*** Opening of Supplied data ***

def fixerForm : Instr → Option FixerForm
  | .sli d i => some ⟨fun _ _ => scalars [d], fun _ x => (x.setS d (i.signExtend 64)).step⟩
  | .saddi d a i => some ⟨fun _ _ => scalars [d, a], fun _ x => (x.setS d (x.sreg a + i.signExtend 64)).step⟩
  | .saluAdd d a b => some (scalar2 d a b (· + ·))
  | .saluSub d a b => some (scalar2 d a b (· - ·))
  | .saluMul d a b => some (scalar2 d a b (· * ·))
  | .saluAnd d a b => some (scalar2 d a b (· &&& ·))
  | .saluOr d a b => some (scalar2 d a b (· ||| ·))
  | .saluXor d a b => some (scalar2 d a b (· ^^^ ·))
  | .saluShl d a b => some (scalar2 d a b fun x y => x <<< (y.toNat % 64))
  | .saluShr d a b => some (scalar2 d a b fun x y => x >>> (y.toNat % 64))
  | .b i => some (branch 0 i fun _ => true)
  | .bEqz a i => some (branch a i fun v => v == 0)
  | .bNez a i => some (branch a i fun v => v != 0)
  | .bLtz a i => some (branch a i fun v => v.msb)
  | .bGez a i => some (branch a i fun v => !v.msb)
  | .floop a i => some ⟨fun _ _ => scalars [a], fun _ x =>
      if x.sreg a = 1 then (x.setS a 0).step else (x.setS a (x.sreg a - 1)).jump i⟩
  | .fbc d a h => some ⟨fun _ _ => scalars [a], fun _ x =>
      (x.setF d.toNat (List.replicate 16 (if bit1 h then hi32 (x.sreg a) else lo32 (x.sreg a)))).step⟩
  | .fext d a l => some ⟨fun _ _ => scalars [d], fun _ x => (x.setS d (word64 (x.lane a.toNat l.toNat))).step⟩
  | .fins d a l => some ⟨fun _ _ => scalars [a], fun _ x =>
      (x.setF d.toNat ((x.freg d.toNat).set l.toNat (lo32 (x.sreg a)))).step⟩
  | .fopAdd d a b n => some (lane2 d a b n fun x y => fxF (fp32.fadd .rn x.toNat y.toNat))
  | .fopSub d a b n => some (lane2 d a b n fun x y => fxF (fp32.fsub .rn x.toNat y.toNat))
  | .fopMul d a b n => some (lane2 d a b n fun x y => fxF (fp32.fmul .rn x.toNat y.toNat))
  | .fopDiv d a b n => some (lane2 d a b n fun x y => fxF (fp32.fdiv .rn x.toNat y.toNat))
  | .fopMin d a b n => some (lane2 d a b n fun x y => fxF (fp32.fminmax false x.toNat y.toNat))
  | .fopMax d a b n => some (lane2 d a b n fun x y => fxF (fp32.fminmax true x.toNat y.toNat))
  | .fopFma d a b c n => some (lanewise d a b c [b, c] n fun x y z => fxF (fp32.ffma .rn false x.toNat y.toNat z.toNat))
  | .fopFnma d a b c n => some (lanewise d a b c [b, c] n fun x y z => fxF (fp32.ffma .rn true x.toNat y.toNat z.toNat))
  | .fopSqrt d a n => some (lanewise d a 0 0 [] n fun x _ _ => fxF (fp32.fsqrt .rn x.toNat))
  | .fopMov d a n => some (lanewise d a 0 0 [] n fun x _ _ => (x, 0))
  | .iopAdd d a b n => some (lane2 d a b n fun x y => (x + y, 0))
  | .iopSub d a b n => some (lane2 d a b n fun x y => (x - y, 0))
  | .iopAnd d a b n => some (lane2 d a b n fun x y => (x &&& y, 0))
  | .iopOr d a b n => some (lane2 d a b n fun x y => (x ||| y, 0))
  | .iopXor d a b n => some (lane2 d a b n fun x y => (x ^^^ y, 0))
  | .iopShl d a b n => some (lane2 d a b n fun x y => (if 32 ≤ y.toNat then 0 else x <<< y.toNat, 0))
  | .iopShr d a b n => some (lane2 d a b n fun x y => (if 32 ≤ y.toNat then 0 else x >>> y.toNat, 0))
  | .iopSel d a b c n => some (lanewise d a b c [b, c] n fun x y z => (if z ≠ 0 then x else y, 0))
  | .iopFclt d a b n => some (lane2 d a b n fun x y =>
      (if (floatCond 2 (fp32.value x.toNat) (fp32.value y.toNat)).1 then 1 else 0,
        (floatCond 2 (fp32.value x.toNat) (fp32.value y.toNat)).2))
  | .iopIeq d a b n => some (lane2 d a b n fun x y => (if x = y then 1 else 0, 0))
  | .fcvt d a c => some ⟨fun _ x => fcvtCheck d a c x = none, fun _ x => fcvtRun d a c x⟩
  | .fdq d a b c o => some ⟨fun k x => fdqCheck d a b c o k x = none, fdqRun d a b c o⟩
  | .frq d a b c o => some ⟨fun k x => frqCheck d a b c o k x = none, frqRun d a b c o⟩
  | .frot d a c v => some ⟨fun k x => frotCheck d a c v k x = none, frotRun d a c v⟩
  | .wbld d a n => some ⟨fun _ _ => a.toNat + (n.toNat + 1) ≤ 32 ∧ d.toNat + 2 * (n.toNat + 1) ≤ 32, fun _ x =>
      (x.setRun d.toNat (fxPackRun 32 (2 * (n.toNat + 1)) (fun j => rebuildMaster (fxElem x a.toNat true j)) (32 * (n.toNat + 1)))).step⟩
  | .fflg d c => some ⟨fun _ _ => scalars [d], fun _ x =>
      let x1 := x.setS d (word64 x.ff)
      (if bit1 c then { x1 with ff := 0 } else x1).step⟩
  | _ => none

*** Close of Supplied data ***

# Problem details
Can you repeat, word for word, every line above from the one containing "(fp32.fsub .rn x.toNat y.toNat))" down to the one containing "32, fun _ x =>", including both?

# Written solution
  | .fopSub d a b n => some (lane2 d a b n fun x y => fxF (fp32.fsub .rn x.toNat y.toNat))
  | .fopMul d a b n => some (lane2 d a b n fun x y => fxF (fp32.fmul .rn x.toNat y.toNat))
  | .fopDiv d a b n => some (lane2 d a b n fun x y => fxF (fp32.fdiv .rn x.toNat y.toNat))
  | .fopMin d a b n => some (lane2 d a b n fun x y => fxF (fp32.fminmax false x.toNat y.toNat))
  | .fopMax d a b n => some (lane2 d a b n fun x y => fxF (fp32.fminmax true x.toNat y.toNat))
  | .fopFma d a b c n => some (lanewise d a b c [b, c] n fun x y z => fxF (fp32.ffma .rn false x.toNat y.toNat z.toNat))
  | .fopFnma d a b c n => some (lanewise d a b c [b, c] n fun x y z => fxF (fp32.ffma .rn true x.toNat y.toNat z.toNat))
  | .fopSqrt d a n => some (lanewise d a 0 0 [] n fun x _ _ => fxF (fp32.fsqrt .rn x.toNat))
  | .fopMov d a n => some (lanewise d a 0 0 [] n fun x _ _ => (x, 0))
  | .iopAdd d a b n => some (lane2 d a b n fun x y => (x + y, 0))
  | .iopSub d a b n => some (lane2 d a b n fun x y => (x - y, 0))
  | .iopAnd d a b n => some (lane2 d a b n fun x y => (x &&& y, 0))
  | .iopOr d a b n => some (lane2 d a b n fun x y => (x ||| y, 0))
  | .iopXor d a b n => some (lane2 d a b n fun x y => (x ^^^ y, 0))
  | .iopShl d a b n => some (lane2 d a b n fun x y => (if 32 ≤ y.toNat then 0 else x <<< y.toNat, 0))
  | .iopShr d a b n => some (lane2 d a b n fun x y => (if 32 ≤ y.toNat then 0 else x >>> y.toNat, 0))
  | .iopSel d a b c n => some (lanewise d a b c [b, c] n fun x y z => (if z ≠ 0 then x else y, 0))
  | .iopFclt d a b n => some (lane2 d a b n fun x y =>
      (if (floatCond 2 (fp32.value x.toNat) (fp32.value y.toNat)).1 then 1 else 0,
        (floatCond 2 (fp32.value x.toNat) (fp32.value y.toNat)).2))
  | .iopIeq d a b n => some (lane2 d a b n fun x y => (if x = y then 1 else 0, 0))
  | .fcvt d a c => some ⟨fun _ x => fcvtCheck d a c x = none, fun _ x => fcvtRun d a c x⟩
  | .fdq d a b c o => some ⟨fun k x => fdqCheck d a b c o k x = none, fdqRun d a b c o⟩
  | .frq d a b c o => some ⟨fun k x => frqCheck d a b c o k x = none, frqRun d a b c o⟩
  | .frot d a c v => some ⟨fun k x => frotCheck d a c v k x = none, frotRun d a c v⟩
  | .wbld d a n => some ⟨fun _ _ => a.toNat + (n.toNat + 1) ≤ 32 ∧ d.toNat + 2 * (n.toNat + 1) ≤ 32, fun _ x =>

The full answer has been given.